Damián

Personal information
- Full name: Damián Ezequiel Petcoff Kailer
- Date of birth: 24 May 1990 (age 35)
- Place of birth: Buenos Aires, Argentina
- Height: 1.76 m (5 ft 9 in)
- Position: Midfielder

Team information
- Current team: Minera
- Number: 5

Youth career
- 2000–2004: Boca Juniors
- 2004–2008: Betis

Senior career*
- Years: Team / Apps / (Gls)
- 2008–2012: Betis B / 85 / (2)
- 2012–2014: Córdoba / 1 / (0)
- 2013–2014: → Jaén (loan) / 13 / (0)
- 2014–2015: Córdoba B / 41 / (4)
- 2015–2016: Eldense / 34 / (1)
- 2016–2017: Marbella / 19 / (2)
- 2017–2018: Valencia B / 11 / (1)
- 2018–2019: Badajoz / 32 / (1)
- 2019–2020: Gimnàstic / 15 / (0)
- 2020–2021: UD Logroñés / 28 / (0)
- 2021–2023: Atlético Baleares / 58 / (0)
- 2023–2024: Badajoz / 29 / (0)
- 2024–: Minera / 55 / (2)

= Damián Petcoff =

Argentine footballer

Damián Ezequiel Petcoff Kailer (born 24 May 1990) is an Argentine footballer who plays for Spanish club Minera as a midfielder.

==Football career==
Petcoff started his career with hometown side Boca Juniors, joining the club's youth categories in 2000 at the age of ten. Four years later he moved abroad, joining Real Betis and finishing his formation with the club. He appeared with the B-team for four seasons, and in 2012 summer signed a contract with Segunda División side Córdoba CF.

Petcoff made his professional debut on 12 September 2012, coming on as a second-half substitute for Pepe Díaz in a 1–0 Copa del Rey home win against Elche CF. He made his league debut on 11 November, replacing Fede Vico in a 5–3 away defeat of SD Ponferradina.
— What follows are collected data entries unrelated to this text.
-- ==== Sys2Proof/Machine/Rows.lean ====
section
/-! DEFINITION. Vector registers as sources and destinations: poison and deferred faults (01 R27, 16 R361), loads still landing
(01 R26), and rows and scale registers that queued matrix operations have still to copy (06 R199). -/

namespace Sys2Proof.Machine

/-- P of a tag (01 R19). -/
def VecReg.poisoned (r : VecReg) : Bool := r.tag.getLsbD 4
def VecReg.fmt (r : VecReg) : Fmt := tagFmt r.tag
def VecReg.scl (r : VecReg) : Nat := (r.tag.extractLsb' 5 4).toNat
/-- Block length of a tag (01 R19): 32, 64 or 128. -/
def tagGroup (tag : BitVec 16) : Nat := 32 * 2 ^ (tag.extractLsb' 9 2).toNat
/-- A tag without its P bit. -/
def cleanTag (tag : BitVec 16) : BitVec 16 := tag &&& ~~~(16 : BitVec 16)
def poisonTag (tag : BitVec 16) : BitVec 16 := tag ||| 16

/-- The deferred fault of row v (16 R361). -/
def deferredTrap (v : Nat) (r : LoadRec) : Trap :=
  { cause := r.cause, addr := r.addr, defer := true, async := false
    info := BitVec.ofNat 64 (r.detail.toNat * 2 ^ 32 + v * 2 ^ 22 + (r.desc.pc.extractLsb' 0 21).toNat) }

/-- The trap a consumer of row v takes when the row is poisoned (01 R27). -/
def VecReg.trap (r : VecReg) (v : Nat) : Option Trap :=
  if !r.poisoned then none
  else match r.lrec with
    | some l => if r.pi < 64 then some (deferredTrap v l) else some (trapPoisonReg v)
    | none => some (trapPoisonReg v)

/-- The rows that a queued operation has still to copy (06 R189, R195, R199). -/
def MOp.rowsLeft (o : MOp) : List Nat :=
  match o.kind with
  | .mma _ _ | .mrank _ _ _ =>
    ((List.range o.rc).drop o.done).flatMap fun j => [o.a.toNat + j, o.b.toNat + j]
  | .mwr _ => if o.done = 0 then (List.range o.rc).map fun j => o.a.toNat + j else []
  | .mzero => []

/-- A write of row v must wait for the matrix array (06 R199). -/
def State.vReserved (s : State) (h v : Nat) : Bool :=
  ((s.tile (tileOf h)).queue (h % 4)).any fun o => o.rowsLeft.any fun r => decide (r = v)

/-- A write of scale register g must wait for the matrix array (06 R199). -/
def State.gReserved (s : State) (h g : Nat) : Bool :=
  ((s.tile (tileOf h)).queue (h % 4)).any fun o => o.rowsLeft.any fun r =>
    isBlock ((s.hart h).rv r).fmt && decide (((s.hart h).rv r).scl = g)

/-- A write of row v must wait: an earlier load into it is in flight (01 R26), or the array has still to copy it. -/
def State.vBusy (s : State) (h v : Nat) : Bool := ((s.hart h).rv v).flight.isSome || s.vReserved h v

/-- The first trap among rows. -/
def Hart.firstTrap (a : Hart) : List Nat → Option Trap
  | [] => none
  | v :: r => match (a.rv v).trap v with | some t => some t | none => a.firstTrap r

end Sys2Proof.Machine
end

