/-- The fields of an instruction word; none for an event, which is no word (03 R81, R83, R96). -/
def encodeFields : Instr → Option Fields
  | .add c d a b => some (mkF c 0x01 0 (encX d) (encX a) (encXU b))
  | .sub c d a b => some (mkF c 0x02 0 (encX d) (encX a) (encXU b))
  | .mul c d a b => some (mkF c 0x03 0 (encX d) (encX a) (encXU b))
  | .mulh c d a b => some (mkF c 0x04 0 (encX d) (encX a) (encXU b))
  | .div c d a b => some (mkF c 0x05 0 (encX d) (encX a) (encXU b))
  | .rem c d a b => some (mkF c 0x06 0 (encX d) (encX a) (encXU b))
  | .and c d a b => some (mkF c 0x07 0 (encX d) (encX a) (encXU b))
  | .or c d a b => some (mkF c 0x07 1 (encX d) (encX a) (encXU b))
  | .xor c d a b => some (mkF c 0x07 2 (encX d) (encX a) (encXU b))
  | .andn c d a b => some (mkF c 0x07 3 (encX d) (encX a) (encXU b))
  | .orn c d a b => some (mkF c 0x07 4 (encX d) (encX a) (encXU b))
  | .shl c d a b => some (mkF c 0x08 0 (encX d) (encX a) (encXU b))
  | .shr c d a b => some (mkF c 0x08 1 (encX d) (encX a) (encXU b))
  | .sha c d a b => some (mkF c 0x08 2 (encX d) (encX a) (encXU b))
  | .rot c d a b => some (mkF c 0x08 3 (encX d) (encX a) (encXU b))
  | .min c d a b => some (mkF c 0x09 0 (encX d) (encX a) (encXU b))
  | .max c d a b => some (mkF c 0x09 1 (encX d) (encX a) (encXU b))
  | .abs c d a => some (mkF c 0x0A 0 (encX d) (encX a) 0)
  | .neg c d a => some (mkF c 0x0A 1 (encX d) (encX a) 0)
  | .clz c d a => some (mkF c 0x0A 2 (encX d) (encX a) 0)
  | .ctz c d a => some (mkF c 0x0A 3 (encX d) (encX a) 0)
  | .popc c d a => some (mkF c 0x0A 4 (encX d) (encX a) 0)
  | .brev c d a => some (mkF c 0x0A 5 (encX d) (encX a) 0)
  | .bswap c d a => some (mkF c 0x0A 6 (encX d) (encX a) 0)
  | .ext c d a b => some (mkF c 0x0B 0 (encX d) (encX a) (encXU b))
  | .ins c d a b => some (mkF c 0x0B 1 (encX d) (encX a) (encXU b))
  | .sext c d a b => some (mkF c 0x0B 2 (encX d) (encX a) (encXU b))
  | .zext c d a b => some (mkF c 0x0B 3 (encX d) (encX a) (encXU b))
  | .setc c k d a b => some (mkF c 0x0C (encCond k) (encX d) (encX a) (encXU b))
  | .sel c d a b => some (mkF c 0x0D 0 (encX d) (encX a) (encXU b))
  | .li c d v => some (mkF c 0x0E 0 (encX d) (v.extractLsb' 20 20) (v.extractLsb' 0 20))
  | .lih c d v => some (mkF c 0x0F 0 (encX d) (0#16 ++ v.extractLsb' 20 4) (v.extractLsb' 0 20))
  | .lea c d a b => some (mkF c 0x10 0 (encX d) (encMem a) (encX b))
  | .addpc c d a => some (mkF c 0x11 0 (encX d) (encU a) 0)
  | .bCond c k d a b => some (mkF c 0x12 (encCond k) (encX d) (encXU a) (encU b))
  | .bz c d a => some (mkF c 0x13 0 (encX d) (encU a) 0)
  | .bnz c d a => some (mkF c 0x14 0 (encX d) (encU a) 0)
  | .j c d => some (mkF c 0x15 0 (encU d) 0 0)
  | .jal c d a => some (mkF c 0x16 0 (encX d) (encU a) 0)
  | .jr c d a b => some (mkF c 0x17 0 (encX d) (encX a) (encXU b))
  | .loop c d a => some (mkF c 0x18 0 (encX d) (encU a) 0)
  | .setvl c d a b => some (mkF c 0x19 0 (encX d) (encX a) (encFmt b))
  | .setvli c d a b => some (mkF c 0x1A 0 (encX d) (encU a) (encFmt b))
  | .setrc c d a => some (mkF c 0x1B 0 (encX d) (encRc a) 0)
  | .nop c => some (mkF c 0x1C 0 0 0 0)
  | .yield c => some (mkF c 0x1D 0 0 0 0)
  | .pause c d => some (mkF c 0x1E 0 (encU d) 0 0)
  | .trap c d => some (mkF c 0x20 0 (encU d) 0 0)
  | .tret c => some (mkF c 0x21 0 0 0 0)
  | .brk c d => some (mkF c 0x22 0 (encU d) 0 0)
  | .crd c d a => some (mkF c 0x23 0 (encX d) (encCR a) 0)
  | .cwr c d a => some (mkF c 0x24 0 (encCR d) (encXU a) 0)
  | .cset c d a => some (mkF c 0x25 0 (encCR d) (encXU a) 0)
  | .cclr c d a => some (mkF c 0x26 0 (encCR d) (encXU a) 0)
  | .isync c => some (mkF c 0x27 0 0 0 0)
  | .gate c d => some (mkF c 0x28 0 (encU d) 0 0)
  | .gret c => some (mkF c 0x29 0 0 0 0)
  | .halt c => some (mkF c 0x2A 0 0 0 0)
  | .step c => some (mkF c 0x2B 0 0 0 0)
  | .timewait c d a => some (mkF c 0x2C 0 (encX d) (encXU a) 0)
  | .vadd c d a b => some (mkF c 0x30 0 (encV d) (encV a) (encVXI b))
  | .vsub c d a b => some (mkF c 0x31 0 (encV d) (encV a) (encVXI b))
  | .vmul c d a b => some (mkF c 0x32 0 (encV d) (encV a) (encVXI b))
  | .vmad c d a b => some (mkF c 0x33 0 (encV d) (encV a) (encVXI b))
  | .vmsb c d a b => some (mkF c 0x34 0 (encV d) (encV a) (encVXI b))
  | .vnmad c d a b => some (mkF c 0x35 0 (encV d) (encV a) (encVXI b))
  | .vdiv c d a b => some (mkF c 0x36 0 (encV d) (encV a) (encVXI b))
  | .vsqrt c d a => some (mkF c 0x37 0 (encV d) (encV a) 0)
  | .vrcp c d a => some (mkF c 0x38 0 (encV d) (encV a) 0)
  | .vrsq c d a => some (mkF c 0x39 0 (encV d) (encV a) 0)
  | .vexp2 c d a => some (mkF c 0x3A 0 (encV d) (encV a) 0)
  | .vlog2 c d a => some (mkF c 0x3B 0 (encV d) (encV a) 0)
  | .vmin c d a b => some (mkF c 0x3C 0 (encV d) (encV a) (encVXI b))
  | .vmax c d a b => some (mkF c 0x3D 0 (encV d) (encV a) (encVXI b))
  | .vabs c d a => some (mkF c 0x3E 0 (encV d) (encV a) 0)
  | .vneg c d a => some (mkF c 0x3F 0 (encV d) (encV a) 0)
  | .vand c d a b => some (mkF c 0x40 0 (encV d) (encV a) (encVXI b))
  | .vor c d a b => some (mkF c 0x41 0 (encV d) (encV a) (encVXI b))
  | .vxor c d a b => some (mkF c 0x42 0 (encV d) (encV a) (encVXI b))
  | .vnot c d a => some (mkF c 0x43 0 (encV d) (encV a) 0)
  | .vshl c d a b => some (mkF c 0x44 0 (encV d) (encV a) (encVXI b))
  | .vshr c d a b => some (mkF c 0x45 0 (encV d) (encV a) (encVXI b))
  | .vsha c d a b => some (mkF c 0x46 0 (encV d) (encV a) (encVXI b))
  | .vcmp c k d a b => some (mkF c 0x47 (encVCond k) (encP d) (encV a) (encVXI b))
  | .vsel c d a b => some (mkF c 0x48 0 (encV d) (encV a) (encVXI b))
  | .vclass c d a b => some (mkF c 0x49 0 (encP d) (encV a) (encU b))
  | .vcvt c d a b => some (mkF c 0x4A 0 (encV d) (encV a) (encFmt b))
  | .vqnt c d a b => some (mkF c 0x4B 0 (encV d) (encV a) (encTag b))
  | .vdqnt c d a b => some (mkF c 0x4C 0 (encV d) (encV a) (encFmt b))
  | .vsmax c d a b => some (mkF c 0x4D 0 (encG d) (encV a) (encTag b))
  | .vtag c d a b => some (mkF c 0x4E 0 (encV d) (encV a) (encTag b))
  | .vsplat c d a b => some (mkF c 0x4F 0 (encV d) (encXU a) (encFmt b))
  | .vmovV c d a => some (mkF c 0x50 0 (encV d) (encV a) 0)
  | .vmovGFromV c d a => some (mkF c 0x50 0 (encG d) (encV a) 0)
  | .vmovVFromG c d a => some (mkF c 0x50 0 (encV d) (encG a) 0)
  | .viota c d a b => some (mkF c 0x51 0 (encV d) (encXU a) (encFmt b))
  | .vext c d a b => some (mkF c 0x52 0 (encX d) (encV a) (encXU b))
  | .vins c d a b => some (mkF c 0x53 0 (encV d) (encX a) (encXU b))
  | .vred c k d a => some (mkF c 0x54 (encRed k) (encV d) (encV a) 0)
  | .vscan c k d a => some (mkF c 0x55 (encRed k) (encV d) (encV a) 0)
  | .vdot c d a b => some (mkF c 0x56 0 (encV d) (encV a) (encV b))
  | .vtopk c d a b => some (mkF c 0x57 0 (encV d) (encV a) (encXU b))
  | .vsort c d a b => some (mkF c 0x58 0 (encV d) (encV a) (encX b))
  | .pand c d a b => some (mkF c 0x60 0 (encP d) (encP a) (encP b))
  | .por c d a b => some (mkF c 0x60 1 (encP d) (encP a) (encP b))
  | .pxor c d a b => some (mkF c 0x60 2 (encP d) (encP a) (encP b))
  | .pandn c d a b => some (mkF c 0x60 3 (encP d) (encP a) (encP b))
  | .pnot c d a => some (mkF c 0x60 4 (encP d) (encP a) 0)
  | .pmov c d a => some (mkF c 0x60 5 (encP d) (encP a) 0)
  | .pcnt c d a => some (mkF c 0x61 0 (encX d) (encP a) 0)
  | .pfirst c d a => some (mkF c 0x62 0 (encX d) (encP a) 0)
  | .plast c d a => some (mkF c 0x63 0 (encX d) (encP a) 0)
  | .psetn c d a => some (mkF c 0x64 0 (encP d) (encXU a) 0)
  | .pclr c d => some (mkF c 0x65 0 (encP d) 0 0)
  | .pld c d a => some (mkF c 0x66 0 (encP d) (encMem a) 0)
  | .pst c d a => some (mkF c 0x67 0 (encMem d) (encP a) 0)
  | .vslide c d a b => some (mkF c 0x68 0 (encV d) (encV a) (encXU b))
  | .vperm c d a b => some (mkF c 0x69 0 (encV d) (encV a) (encV b))
  | .vshfl c d a b => some (mkF c 0x6A 0 (encV d) (encV a) (encXU b))
  | .vbcast c d a b => some (mkF c 0x6B 0 (encV d) (encV a) (encXU b))
  | .vcomp c d a => some (mkF c 0x6C 0 (encV d) (encV a) 0)
  | .vexpd c d a => some (mkF c 0x6D 0 (encV d) (encV a) 0)
  | .tshape c d a b => some (mkF c 0x70 0 (encX d) (encX a) (encFmt b))
  | .macq c d => some (mkF c 0x71 0 (encM d) 0 0)
  | .mrel c d => some (mkF c 0x72 0 (encM d) 0 0)
  | .mzero c d => some (mkF c 0x73 0 (encM d) 0 0)
  | .mma c d a b => some (mkF c 0x74 0 (encM d) (encV a) (encV b))
  | .mrank c d a b => some (mkF c 0x75 0 (encM d) (encV a) (encV b))
  | .mwait c d => some (mkF c 0x76 0 (encM d) 0 0)
  | .mrd c d a b => some (mkF c 0x77 0 (encV d) (encM a) (encXU b))
  | .mwr c d a b => some (mkF c 0x78 0 (encM d) (encV a) (encXU b))
  | .mcvt c d a b => some (mkF c 0x79 0 (encV d) (encM a) (encXU b))
  | .mstat c d a => some (mkF c 0x7A 0 (encX d) (encM a) 0)
  | .ld c d a => some (mkF c 0x80 0 (encX d) (encMem a) 0)
  | .st c d a b => some (mkF c 0x81 0 (encMem d) (encXU a) (encStreamOpt b))
  | .lda c d a => some (mkF c 0x82 0 (encX d) (encMem a) 0)
  | .stl c d a => some (mkF c 0x83 0 (encMem d) (encXU a) 0)
  | .vld c d a b => some (mkF c 0x84 0 (encV d) (encMem a) (encTag b))
  | .vst c d a b => some (mkF c 0x85 0 (encMem d) (encV a) (encStreamOpt b))
  | .vlds c d a b => some (mkF c 0x86 0 (encV d) (encMem a) (encXU b))
  | .vsts c d a b => some (mkF c 0x87 0 (encMem d) (encV a) (encXU b))
  | .vgath c d a b => some (mkF c 0x88 0 (encV d) (encMem a) (encV b))
  | .vscat c d a b => some (mkF c 0x89 0 (encMem d) (encV a) (encV b))
  | .vresume c d => some (mkF c 0x8A 0 (encV d) 0 0)
  | .piwait c d => some (mkF c 0x8B 0 (encV d) 0 0)
  | .rld c d a => some (mkF c 0xA0 0 (encX d) (encMem a) 0)
  | .rst c d a b => some (mkF c 0xA1 0 (encMem d) (encXU a) (encStreamOpt b))
  | .rvst c d a b => some (mkF c 0xA2 0 (encMem d) (encV a) (encStreamOpt b))
  | .stopen c d a b => some (mkF c 0xA3 0 (encSlot d) (encX a) (encXU b))
  | .stclose c d => some (mkF c 0xA4 0 (encSlot d) 0 0)
  | .sfence c d => some (mkF c 0xA5 0 (encStream d) 0 0)
  | .fenceRel c k => some (mkF c 0xA6 (encFence FKind.rel k) 0 0 0)
  | .fenceAcq c k => some (mkF c 0xA6 (encFence FKind.acq k) 0 0 0)
  | .fenceAr c k => some (mkF c 0xA6 (encFence FKind.ar k) 0 0 0)
  | .jrd c d a b => some (mkF c 0xA7 0 (encX d) (encXU a) (encW2 b))
  | .jrepost c d => some (mkF c 0xA8 0 (encXU d) 0 0)
  | .jdrop c d => some (mkF c 0xA9 0 (encXU d) 0 0)
  | .amoadd c d a b => some (mkF c 0xB0 0 (encX d) (encMem a) (encXU b))
  | .amoand c d a b => some (mkF c 0xB1 0 (encX d) (encMem a) (encXU b))
  | .amoor c d a b => some (mkF c 0xB2 0 (encX d) (encMem a) (encXU b))
  | .amoxor c d a b => some (mkF c 0xB3 0 (encX d) (encMem a) (encXU b))
  | .amomin c d a b => some (mkF c 0xB4 0 (encX d) (encMem a) (encXU b))
  | .amomax c d a b => some (mkF c 0xB5 0 (encX d) (encMem a) (encXU b))
  | .amoswp c d a b => some (mkF c 0xB6 0 (encX d) (encMem a) (encXU b))
  | .cas c d a b => some (mkF c 0xB7 0 (encX d) (encMem a) (encXU b))
  | .cas128 c d a b => some (mkF c 0xB8 0 (encX d) (encMem a) (encX b))
  | .faddx c d a => some (mkF c 0xB9 0 (encMem d) (encX a) 0)
  | .fcell c d a => some (mkF c 0xBA 0 (encX d) (encMem a) 0)
  | .fclr c d => some (mkF c 0xBB 0 (encMem d) 0 0)
  | .send c d a => some (mkF c 0xC0 0 (encK d) (encXU a) 0)
  | .recv c d a b => some (mkF c 0xC1 0 (encX d) (encK a) (encPOpt b))
  | .vsend c d a => some (mkF c 0xC2 0 (encK d) (encV a) 0)
  | .vrecv c d a b => some (mkF c 0xC3 0 (encV d) (encK a) (encPOpt b))
  | .cend c d => some (mkF c 0xC4 0 (encK d) 0 0)
  | .cpgo c d a => some (mkF c 0xC5 0 (encX d) (encW a) 0)
  | .cpstat c d a => some (mkF c 0xC6 0 (encX d) (encXU a) 0)
  | .wait c d => some (mkF c 0xC7 0 (encXU d) 0 0)
  | .binit c d a => some (mkF c 0xC8 0 (encMem d) (encXU a) 0)
  | .bara c d a => some (mkF c 0xC9 0 (encMem d) (encXU a) 0)
  | .bwait c d a => some (mkF c 0xCA 0 (encX d) (encMem a) 0)
  | .refuseTrap _ => none
  | .entryRefused _ => none
  | .journalAck _ => none
  | .postedWriteArrival _ => none
  | .streamMemberCommit _ _ _ => none
  | .streamSkip _ => none
  | .remoteReadPerformed _ => none
  | .loadReply _ => none
  | .loadGroupLands _ _ _ => none
  | .atomicPerformed _ => none
  | .atomicReply _ => none
  | .baraPerformed _ => none
  | .faddxPerformed _ => none
  | .tokenArrival _ => none
  | .slotReturn _ => none
  | .growthGrant _ => none
  | .stationPairRequest _ _ => none
  | .copyTransferStart _ => none
  | .copyPiece _ => none
  | .copyTransferComplete _ => none
  | .matrixUnitStart _ => none
  | .matrixOpComplete _ => none
  | .vectorSequencerPick _ => none
  | .sequencerPeriodEnd _ => none
  | .budgetPeriodEnd _ => none
  | .pauseExpiry _ => none
  | .timewaitExpiry _ => none
  | .outputPortGrant _ _ => none
  | .signalBoxSweep _ => none
  | .supervisorReportTrap _ => none
  | .watchdogExpiry _ => none
  | .gangSwitchStop _ => none
  | .switchStopped _ => none
  | .swctlSave _ => none
  | .swctlLoad _ => none
  | .swctlGo _ => none
  | .hartsReleased _ => none
  | .checkpointDue _ => none
  | .checkpointManifest _ => none
  | .ckreqGo _ => none
  | .translationFill _ _ => none
  | .speculativeWalk _ _ _ => none
  | .fatalContextHold _ => none
  | .xlinvWrite _ => none
  | .stationShootdown _ => none
  | .shootdownAck _ => none
  | .specdropRead _ => none
  | .rtbankWrite _ => none
  | .routingEntryWrite _ _ _ _ _ => none
  | .tschedWrite _ _ => none
  | .jarbWrite _ _ => none
  | .jinjWrite _ _ => none
  | .gframeWrite _ _ => none
  | .xlbaseWrite _ => none
  | .govctlWrite _ => none
  | .hdmaWrite _ _ _ => none
  | .bridgeRegisterWrite _ _ => none
  | .hctokWrite _ _ => none
  | .hctokRead _ => none
  | .hcendWrite _ _ => none
  | .hcendRead _ => none
  | .hostBar2Access _ _ _ => none
  | .launch => none
  | .linkFlitSend _ => none
  | .linkFlitReceive _ _ => none
  | .linkNakReceive _ _ => none
  | .linkRetrain _ _ => none
  | .keyAgreementComplete _ _ => none
  | .timestampExchange _ _ _ _ => none
  | .governorTick _ _ => none
  | .thermalShutdown _ => none
  | .softError _ _ => none
  | .moduleReset => none
  | .pldmMonitorRequest _ => none
  | .pldmFirmwareUpdate _ => none
  | .spdmRequest _ => none
  | .illegalWord _ => none
  | .instructionFetchTrap => none
  | .hcstatWrite _ _ => none
  | .powerLoss => none
  | .loadCancel _ => none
In January 2013, after being rarely used, Petcoff was loaned to Real Jaén in the third level. In July, after achieving promotion, the loan was renewed to a further season, but he only appeared in 102 minutes of action (only 58 in the league) during the whole campaign, which ended in relegation.

Upon returning to the Blanquiverdes, Petcoff was assigned to the reserves in division three, and terminated his contract on 10 August 2015. He continued to appear in the category in the following years, representing CD Eldense, Marbella FC, Valencia CF Mestalla, CD Badajoz, Gimnàstic de Tarragona and UD Logroñés.